Emerging growth company o

If an emerging growth company, indicate by check mark if the registrant has elected not to use the extended transition period for complying with any new or revised financial accounting standards provided pursuant to Section 13(a) of the Exchange Act. o






Item 1.01 - Entry into a Material Definitive Agreement
Second Amendment to RSA
On June 8, 2017, A.M. Castle & Co. (the “Company”) and four of its subsidiaries entered into a Second Amendment to Restructuring Support Agreement with its Consenting Creditors (as such term is defined in the RSA)(the “Second Amendment”). The subsidiaries are Keystone Tube Company, LLC, HY-Alloy Steels Company, Keystone Service, Inc. and Total Plastics, Inc. The Consenting Creditors are the beneficial holders (or investment advisors or managers for such beneficial holders) of claims against, or interests in, the Company and such subsidiaries. The purposes of the amendment were: (i) to amend section 7(a)(ii) of the RSA so that the deadline by which the Company must commence its Chapter 11 Cases (as defined in the RSA) is extended from June 15, 2017, to June 20, 2017; and (ii) to amend the RSA to revise the defined term “Outside Date” so that the deadline by which the Plan is required to have become effective is extended, from 75 days after the date of the filing of the chapter 11 petition to August 31, 2017.

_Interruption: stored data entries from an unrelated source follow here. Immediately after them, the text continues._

-- ==== Sys2Proof/Machine/Ops.lean ====
section
/-!
DEFINITION. The named operations over semaphores, time, heartbeats, faults, freezing and running commands that every
meaning uses.
-/
namespace Sys2Proof.Machine

open Sys2Proof

/-! ### Semaphores (02 R37) -/

/-- A signal adds modulo 2^32. -/
def Channel.semAdd (c : Channel) (s : SemIdx) (n : Nat) : Channel :=
  { c with sems := c.sems.set s.toFin (c.sems[s.toFin] + BitVec.ofNat 32 n) }

def Channel.semSet (c : Channel) (s : SemIdx) (v : W32) : Channel :=
  { c with sems := c.sems.set s.toFin v }

def Channel.semVal (c : Channel) (s : SemIdx) : W32 := c.sems[s.toFin]

/-- A wait with threshold v is satisfied: the difference, as a signed word, is zero or greater. -/
def semOk (val thr : W32) : Bool := !(val - thr).msb

/-! ### Working on one channel -/

/-- A channel at work: its number, its state, the free-value counter, and MSI-X vectors to send, oldest first. -/
structure Wk where
  ch : Ch
  c : Channel
  ctr : Nat
  irqs : List Nat := []
  deriving DecidableEq, Repr

/-- Changes the channel. -/
def Wk.mod (w : Wk) (f : Channel → Channel) : Wk := { w with c := f w.c }

/-! ### The host port, one packet at a time (01 R19, R20) -/

def Queue.size (q : Queue) : Nat := 2 ^ q.log2.toNat
def Queue.cplSize (q : Queue) : Nat := 2 ^ q.cplLog2.toNat

/-- Every completion slot is taken (02 R44). -/
def Queue.cplFull (q : Queue) : Bool := (q.cplPi - q.cplCi).toNat == q.cplSize

/-- The channel is running: its engines, Adori and links act (18). -/
def Channel.up (c : Channel) : Bool := c.boot.life == .running

def Channel.isFrozen (c : Channel) (m : Master) : Bool := c.frz.frozen.contains m

/-- A record waits that could be written now: into channel DRAM, or to the host. -/
def Channel.recordReady (c : Channel) (q : QIdx) : Bool :=
  let x := c.queues[q]
  c.up && !x.waiting.isEmpty && !x.cplFull &&
    !(x.cplLoc && c.stopped (x.cplAddr.toNat + 32 * (x.cplPi.toNat % x.cplSize)) 32)

/-- A function has a packet for the host waiting: an MSI-X message or a record. -/
def Channel.hostWaits (c : Channel) : Bool :=
  !c.isFrozen .host && (!c.irqWait.isEmpty || (List.finRange 160).any fun q => c.recordReady q && !c.queues[q].cplLoc)

/-- It is function ch's turn at the host port: none that waits comes before it in the round (R19). -/
def State.hostTurn (s : State) (ch : Ch) : Bool :=
  (List.finRange 8).all fun x => !s.chans[x].hostWaits || decide ((ch - s.bridge.served - 1).val ≤ (x - s.bridge.served - 1).val)

/-- The host port serves the functions round-robin, a message at a time, until none waits or the turn is a record's, which
COMPLETION_RECORD_WRITE writes (R19, log 126). -/
def State.sendIrqsGo : Nat → State → State
  | 0, s => s
  | n + 1, s =>
    match (List.finRange 8).find? fun x => s.chans[x].hostWaits && s.hostTurn x with
    | none => s
    | some x =>
      match s.chans[x].irqWait with
      | [] => s
      | v :: rest => State.sendIrqsGo n { s with
          chans := s.chans.set x { s.chans[x] with irqWait := rest }
          bridge := { s.bridge with served := x }
          msix := s.msix ++ [(1 + x.val, v)] }

/-- MSI-X messages that wait go out while the host port is up (R20). -/
def State.sendIrqs (s : State) : State :=
  if s.bridge.hostUp then State.sendIrqsGo (s.chans.toList.map fun c => c.irqWait.length).sum s else s

/-- Runs an operation of channel ch in the machine; its MSI-X messages go out on function 1 + ch (01 R17). -/
def State.onCh (s : State) (ch : Ch) (f : Wk → Wk) : State :=
  let w := f { ch := ch, c := s.chans[ch], ctr := s.freeCtr }
  let t := { s with
    chans := s.chans.set ch { w.c with
      poisonHit := s.chans[ch].poisonHit, waitHit := s.chans[ch].waitHit, irqWait := w.c.irqWait ++ w.irqs }
    freeCtr := w.ctr }
  if w.irqs.isEmpty then t else t.sendIrqs

/-- Runs an operation that only changes the channel. -/
def State.modCh (s : State) (ch : Ch) (f : Channel → Channel) : State := s.onCh ch fun w => w.mod f

/-- Samples PFR_TIME: a free number of counts has passed (17 R398, log 16). -/
def Wk.time (w : Wk) : Wk × W64 :=
  let t := w.c.gov.time + BitVec.ofNat 64 (Config.elapsed w.ctr)
  ({ w with c := { w.c with gov := { w.c.gov with time := t } }, ctr := w.ctr + 1 }, t)

/-! ### Channel life (18) -/

/-- Attempts start or run (10 R227, R246). -/
def Channel.training (c : Channel) : Bool :=
  match c.stp.st with
  | .idle | .halted | .done => false
  | _ => true

/-- In training mode: a HALTED channel leaves it only through a reset (10 R237). -/
def Channel.inTraining (c : Channel) : Bool := c.training || c.stp.st == .halted

/-! ### Modules and replicas (01 R23, 16 R363) -/

def modOf (x : ChanId) : W16 := BitVec.ofNat 16 (x.toNat / 8)
def moduleChans (m : W16) : List ChanId := (List.range 8).map fun d => BitVec.ofNat 16 (8 * m.toNat + d)

/-- The replica of a module: the configuration block's for this channel's own (16 R363; log 28). -/
def Channel.replica (c : Channel) (m : W16) : Nat := if m = modOf c.chid then c.flt.repl.toNat else Config.replicaOf m

/-- A module whose removal is planned, with every module of its replica (16 R363). -/
def Channel.leaving (c : Channel) (rem : List W16) (m : W16) : Bool := rem.any fun x => x == m || c.replica x == c.replica m

/-- A manager of the membership list names this channel's own drift, or its own field: a removal leaves the drift's and the
field's names as they are (01 R23, log 116). -/
def Channel.ownDrift (c : Channel) (x : ChanId) : Bool := c.boot.cfg.modules.contains (modOf x)
def Channel.ownField (c : Channel) (x : ChanId) : Bool :=
  let i := c.boot.cfg.ident
  x == i.pfm || x == i.sfm || c.flt.fmgrChan == some x

/-- This channel's field is listed first (01 R23). -/
def Channel.firstField (c : Channel) : Bool := c.flt.members.fieldManagers.head?.any c.ownField

/-- A system of one drift: its field managers are its drift managers (01 R23). -/
def Channel.oneDrift (c : Channel) : Bool :=
  let i := c.boot.cfg.ident
  i.pdm == i.pfm && i.sdm == i.sfm && decide (c.flt.members.driftManagers.length ≤ 1) &&
    decide (c.flt.members.fieldManagers.length ≤ 1)

/-! ### Heartbeats and channel faults (16) -/

def stpCode : StpSt → Nat
  | .idle => 0
  | .starting => 1
  | .running => 2
  | .gated => 3
  | .reported => 4
  | .applying => 5
  | .rollback => 6
  | .halted => 7
  | .done => 8

/-- The heartbeat this channel sends now (16 Table 16.3); TAKEOVER is set in the replies of a takeover alone. -/
def Channel.heartbeat (c : Channel) : Heartbeat :=
  { chan := c.boot.cfg.ident.chid
    step := c.nmon.step
    ver := c.stp.ver
    mgen := c.flt.mgen
    state := BitVec.ofNat 4 (stpCode c.stp.st)
    fault := c.flt.fault
    degraded := c.flt.degraded
    ready := c.flt.ready
    quiesced := c.flt.quiesced
    rebuild := c.flt.rebuild
    removed := c.flt.removed
    takeover := false
    fclass := c.flt.fclass
    faddr := c.flt.faddr
    strag := c.flt.strag
    degmask := c.flt.degmask
    hbseq := c.flt.hbseq
    nogroup := c.flt.nogroup
    named := c.flt.named
    lasting := c.flt.fault }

The foregoing description is a summary and is qualified in its entirety by reference to the Second Amendment to Restructuring Support Agreement dated June 8, 2017, as amended, attached hereto as Exhibit 99.1.

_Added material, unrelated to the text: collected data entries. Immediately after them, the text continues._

/-- The first uncorrectable word of block n of a tensor in Névé. -/
def Channel.badBlock (c : Channel) (d : Desc) (n : Nat) : Option Nat :=
  if c.bad.isEmpty then none else (d.touched n).findSome? fun r => c.badIn r.1 r.2 false

/-- An array reads block n of an operand: through the map, whose byte it reads first and which names F8a or the operand's
own format (R107), and then the block itself. A byte that names neither is a fault of X's descriptor (log 112). -/
def Channel.readX (c : Channel) (x : Desc) (alt : Option Alt) (n : Nat) : Ck Unit := do
  match alt with
  | some a =>
    let m ← c.get (a.map + n) 1
    need (ofBytes m == 0x02 || ofBytes m == x.fmtCode) (.fault 0xF x.addr)
  | none => pure ()
  match c.badBlock (c.pick x alt n) n with
  | some k => throw (.ue k)
  | none => pure ()

/-- Pairs produced before the first that needs a block that cannot be read, and what ends the command there. -/
def donePairs (ok : List (Nat × Nat) → Ck Unit) : List (List (Nat × Nat)) → List (List (Nat × Nat)) × Option Err
  | [] => ([], none)
  | p :: rest =>
    match ok p with
    | .error e => ([], some e)
    | .ok _ => let (done, e) := donePairs ok rest; (p :: done, e)

/-- Blocks of 32 lines of an operand that tile t of an output with origin `org` and extent `ext` draws on. -/
def linesFor (org ext t : Nat) : List Nat :=
  ((List.range 32).filterMap fun g =>
    let i := 32 * t + g
    if decide (org ≤ i) && decide (i < org + ext) then some ((i - org) / 32) else none).dedup

/-! ### Drains -/

/-- Element bits of an F32 superblock from values. -/
def sbOfF32 (ls : List (List (Option Val))) : Sb :=
  { elems := ls.map fun l => l.map fun v => match v with | some x => (Num.to32 x).toNat | none => 0 }

/-- Writes tiles as F32 (DRAIN 1). -/
def Channel.drainF32 (c : Channel) (d : Desc) (t : Array Plane) (ns : List Nat) : Channel :=
  ns.foldl (fun c n => c.wrSb d n (sbOfF32 (d.linesOf t n))) c

/-- Adds tiles to the F32 destination, each element rounded once (05 R121 ACC). -/
def Channel.drainAcc (c : Channel) (d : Desc) (t : Array Plane) (ns : List Nat) : Channel :=
  ns.foldl (fun c n =>
    let old := (c.rdVals d n).1
    let new := (d.linesOf t n).zip old |>.map fun (l, o) => (l.zip o).map fun (v, u) => v.map (Num.add u)
    c.wrSb d n (sbOfF32 new)) c

/-- The bank of one pair (04 R92, 07 R169). -/
def bankOf (d : Desc) (t : Array Plane) (last : Bool) (pair : List (Nat × Nat)) : Bank :=
  { tiles := pair.map fun (r, c) =>
      ⟨r, c, ((d.linesOf t (d.blockIdx 0 r c)).flatten).map fun v => match v with | some x => Num.to32 x | none => 0⟩
    rows := d.er
    cols := d.ec
    orgr := d.orgr
    orgc := d.orgc
    goffr := if d.nd = 1 then 0 else d.goff.getD 0 0
    goffc := d.goff.getD (d.nd - 1) 0
    gextr := if d.nd = 1 then 1 else d.whole.getD 0 0
    gextc := d.whole.getD (d.nd - 1) 0
    last := last }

Item 7.01 - Regulation FD Disclosure
On June 9, 2017, the Company issued a press release announcing the Second Amendment, as disclosed in Item 1.01 of this Current Report on Form 8-K. A copy of the press release is attached to this Current Report on Form 8-K as Exhibit 99.2 and is incorporated herein by this reference.

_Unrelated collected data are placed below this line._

/-- The banks a chain can walk now: those handed over and not yet read (R169). -/
def Channel.banksNow (c : Channel) (core : Core) (a : ArrayId) : List Bank :=
  let arr := c.cores[core].array a
  arr.handed.drop arr.read

/-- A chain whose array has handed no bank over that it has not read waits for one (R169); a walk that begins here begins
at that bank's first element. -/
def banksWait (w : Wk) (r : Running) (o : ChainOps) (a : ArrayId) : Wk :=
  let core := runCore r
  w.mod fun c =>
    ((c.modCore core fun k =>
        { (if r.begun.isSome then k
           else k.modArray a fun y =>
            { y with ahead := [], walked := if r.freshChain || !y.ahead.isEmpty then 0 else y.walked }) with
          mor := { k.mor with waitacc := true, waitArr := a } }).setCtx core r.src (some o.x)).setRun
      { r with begun := some (r.begun.getD o.x.pos) }

/-- What a chain walks of the banks there are. -/
structure BankWalk where
  /-- banks read ahead, of which elements wait in a strip -/
  ahead : Nat
  /-- those, and the banks handed over, up to the last of the handing command -/
  banks : List Bank
  /-- elements of the first that are walked already -/
  walked : Nat
  els : List El
  /-- the walk goes on with banks still to come -/
  more : Bool

/-- The elements a chain walks of its banks: up to LIMIT, and whole strips only while more are to come (R161, R169). What a
chain that has ended read ahead is gone. -/
def bankWalk (c : Channel) (r : Running) (x : MorCtx) (a : ArrayId) (bs : List Bank) : BankWalk :=
  let y := c.cores[runCore r].array a
  let ahead := if r.begun.isSome then y.ahead else []
  let banks := untilLast (ahead ++ bs)
  let walked := if r.freshChain || (r.begun.isNone && !y.ahead.isEmpty) then 0 else y.walked
  let all := (banks.flatMap fun k => k.elems.map fun e => (k, e)).drop walked
  let owed := r.owed x all.length
  let vl := effVlr x.vlr.toNat
  let todo := all.take owed
  let more := !banks.any (·.last) && decide (all.length < owed || r.limit = 0)
  let todo := if more then todo.take (todo.length / vl * vl) else todo
  ⟨ahead.length, banks, walked, todo.zipIdx.map fun ((k, i, j, v), n) =>
    { pos := List.replicate 4 (0, i, j), bank := v, uv := bankUv k i j, walk := x.pos + n : El }, more⟩

/-- The checks of a bank walk against its first bank (R169). -/
def banksOps (o : ChainOps) (bs : List Bank) : Ck Unit :=
  (o.ds.filterMap id).forM fun d =>
    need (d.outer.all (· == 1) && bs.head?.all fun b => d.er == b.rows && d.ec == b.cols) (.fault 0xF d.addr)

/-- Banks of a list that n elements cover whole, and the elements left over. -/
def coveredBanks (n : Nat) : List Bank → Nat × Nat
  | [] => (0, n)
  | b :: rest =>
    let m := b.elems.length
    if m ≤ n then ((coveredBanks (n - m) rest).1 + 1, (coveredBanks (n - m) rest).2) else (0, n)

/-- An element-walk chain with a MODE 4 lead (R169): it walks the banks of its array as far as they go, and marks those
read whose last element it has taken. While more are to come it takes the elements that do not fill a strip as well, so
that their banks are released and the strip goes on with the next (R161). -/
def banksRun (w : Wk) (r : Running) (o : ChainOps) (a : ArrayId) (bs : List Bank) : Wk :=
  let core := runCore r
  let g := o.g
  let ds := o.ds
  let x := o.x
  let c := w.c
  let ⟨ahead, banks, walked, els, more⟩ := bankWalk c r x a bs
  let (cs, paused) := runStrips g ds core r c.cores[core].mor.pause more (chainFrom c core x w.ctr)
    (strips (effVlr x.vlr.toNat) els.length els)
  let (whole, left) := coveredBanks (walked + (cs.pos - x.pos)) banks
  let waits := more && !paused && cs.stop.isNone && cs.err.isNone
  let stays := waits || cs.err.any fun e => e.waits || e.page.isSome
  let w' := chainSettle w r core x cs
  let w' := w'.mod fun c => c.modCore core fun k =>
    { (k.modArray a fun y =>
        if waits then { y with read := y.read + (banks.length - ahead), ahead := banks.drop whole, walked := left }
        else { y with
          read := y.read + (whole - ahead), ahead := if stays then (banks.take ahead).drop whole else []
          walked := if !stays && decide (whole < ahead) then 0 else left }) with
      mor := { k.mor with waitacc := waits, waitArr := a } }
  chainNext w' r x cs
    (if waits then w'.mod fun c => c.setRun { r with begun := some (r.begun.getD x.pos) }
     else w'.mod fun c => (c.writeRes g cs.carries cs.pos).finish r (chainResult x cs r.cont paused))

/-- The entries of a capture list in order: (m, k, RESID) (R170, 05 R125). -/
def Channel.captureList (c : Channel) (buf rows groups : Nat) : Ck (List (Nat × Nat × W32)) := do
  let rs ← (List.range (rows * groups)).mapM fun n => c.get (buf + 512 * n) 512
  pure <| rs.zipIdx.flatMap fun (bs, n) =>
    let b := n / groups
    let q := n % groups
    (List.range 64).filterMap fun i =>
      let v := fld bs (8 * i) 8
      if v.testBit 16 then
        let ix := bits v 11 0
        some (32 * b + ix / 128, 128 * q + ix % 128, BitVec.ofNat 32 (bits v 63 32))
      else none

/-- Extent of a line port along an axis: dimension 1 its columns, 0 its rows. -/
def Desc.axis (d : Desc) (lax : Bool) : Nat := if lax then d.er else d.ec

/-- What a capture-driven chain walks: the lines of its ports, their length, and the entries. -/
structure IterOps where
  lines : List (Nat × Desc)
  len : Nat
  entries : List (Nat × Nat × W32)

/-- The element of a line port's lines that an entry fixes. -/
def Chain.fixed (g : Chain) (e : Nat × Nat × W32) (i : Nat) : Nat := if (g.port i).lsel then e.2.1 else e.1

/-- The entries before the first that lies outside a line port (R170). -/
def IterOps.good (i : IterOps) (g : Chain) : List (Nat × Nat × W32) :=
  i.entries.takeWhile fun e => i.lines.all fun (k, d) => decide (g.fixed e k < d.axis (!(g.port k).lax))

/-- The strips of a capture-driven chain, entry by entry (R170). -/
def iterStrips (g : Chain) (x : MorCtx) (i : IterOps) : List (List El) :=
  let wport := i.lines.find? fun p => (g.port p.1).mode != 1
  (i.good g).zipIdx.flatMap fun (e, n) =>
    let posOf (k p : Nat) : Nat × Nat × Nat := if (g.port p).lax then (0, k, g.fixed e p) else (0, g.fixed e p, k)
    strips (effVlr x.vlr.toNat) i.len ((List.range i.len).map fun k =>
      { pos := (List.range 4).map (posOf k), resid := e.2.2, walk := i.len * n + k
        uv := match wport with | some (p, d) => d.uvAt (posOf k p) | none => (0, 0) : El })

/-- The checks of a capture-driven chain (R170, R171). -/
def iterOps (c : Channel) (r : Running) (o : ChainOps) : Ck IterOps := do
  let g := o.g
  let ds := o.ds
  let x := o.x
  let bad : Err := .fault 0xF x.prog.toNat
  need ((g.ports.filter fun p => p.mode == 5).length == 1 && g.ports.all (fun p => p.mode != 4)) bad
  need (g.ports.any fun p => p.mode == 2 || p.mode == 3) bad
  (ds.filterMap id).forM fun d => need (d.nd != 1 && d.outer.all (· == 1)) (.fault 0xF d.addr)
  let lines := (List.range 4).filterMap fun i => (ds.getD i none).map fun d => (i, d)
  let L := match lines.find? fun p => (g.port p.1).mode != 1 with
    | some (i, d) => d.axis (g.port i).lax
    | none => 0
  lines.forM fun (i, d) => need (d.axis (g.port i).lax == L) (.fault 0xF d.addr)
  need (g.stages.all fun s => s.op != 0x20 && s.op != 0x21 && s.op != 0x28) bad
  need (r.limit == 0) bad
  let pi := (g.ports.findIdx? fun p => p.mode == 5).getD 0
  let cd ← c.get (bits (x.pa.getD pi 0).toNat 47 0) 16
  let buf := fld cd 0 6
  let rows := fld cd 8 4
  let groups := fld cd 12 4
  need (rows * groups == 0 || inRegion buf (512 * rows * groups)) (.guard buf false)
  let entries ← c.captureList buf rows groups
  pure ⟨lines, L, entries⟩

The information included in this Form 8-K under Item 7.01 and Exhibit 99.2 is being furnished and shall not be deemed “filed” for purposes of Section 18 of the Securities Exchange Act of 1934, as amended (the “Exchange Act”), or otherwise subject to liabilities of that Section, unless the Company specifically states that the information is to be considered “filed” under the Exchange Act or incorporates it by reference into a filing under the Exchange Act or the Securities Act of 1933, as amended.
Item 8.01 - Other Events
As previously disclosed in the Company’s Current Report on Form 8-K filed on May 15, 2017, on that date the Company commenced a solicitation of votes to accept or reject its Prepackaged Joint Chapter 11 Plan of Reorganization (the “Plan”) from the holders of Prepetition First Lien Secured Claims, Prepetition Second Lien Secured Claims, and Prepetition Third Lien Secured Claims, as such terms are defined in the Plan. The voting deadline on the Plan was June 2, 2017. In dollar value, 100% of the votes cast by holders of both the Prepetition First Lien Secured Claims and the Prepetition Second Lien Secured Claims, as well as 79.24% of the votes cast by holders of the Prepetition Third Lien Secured Claims, approved the Plan.  In the aggregate, 98.32% of the voting secured creditors by dollar value voted in favor of the Plan.  Additionally, a majority of voting holders in number in each class approved the Plan, with an aggregate of 88.68% of voting holders in number approving the Plan.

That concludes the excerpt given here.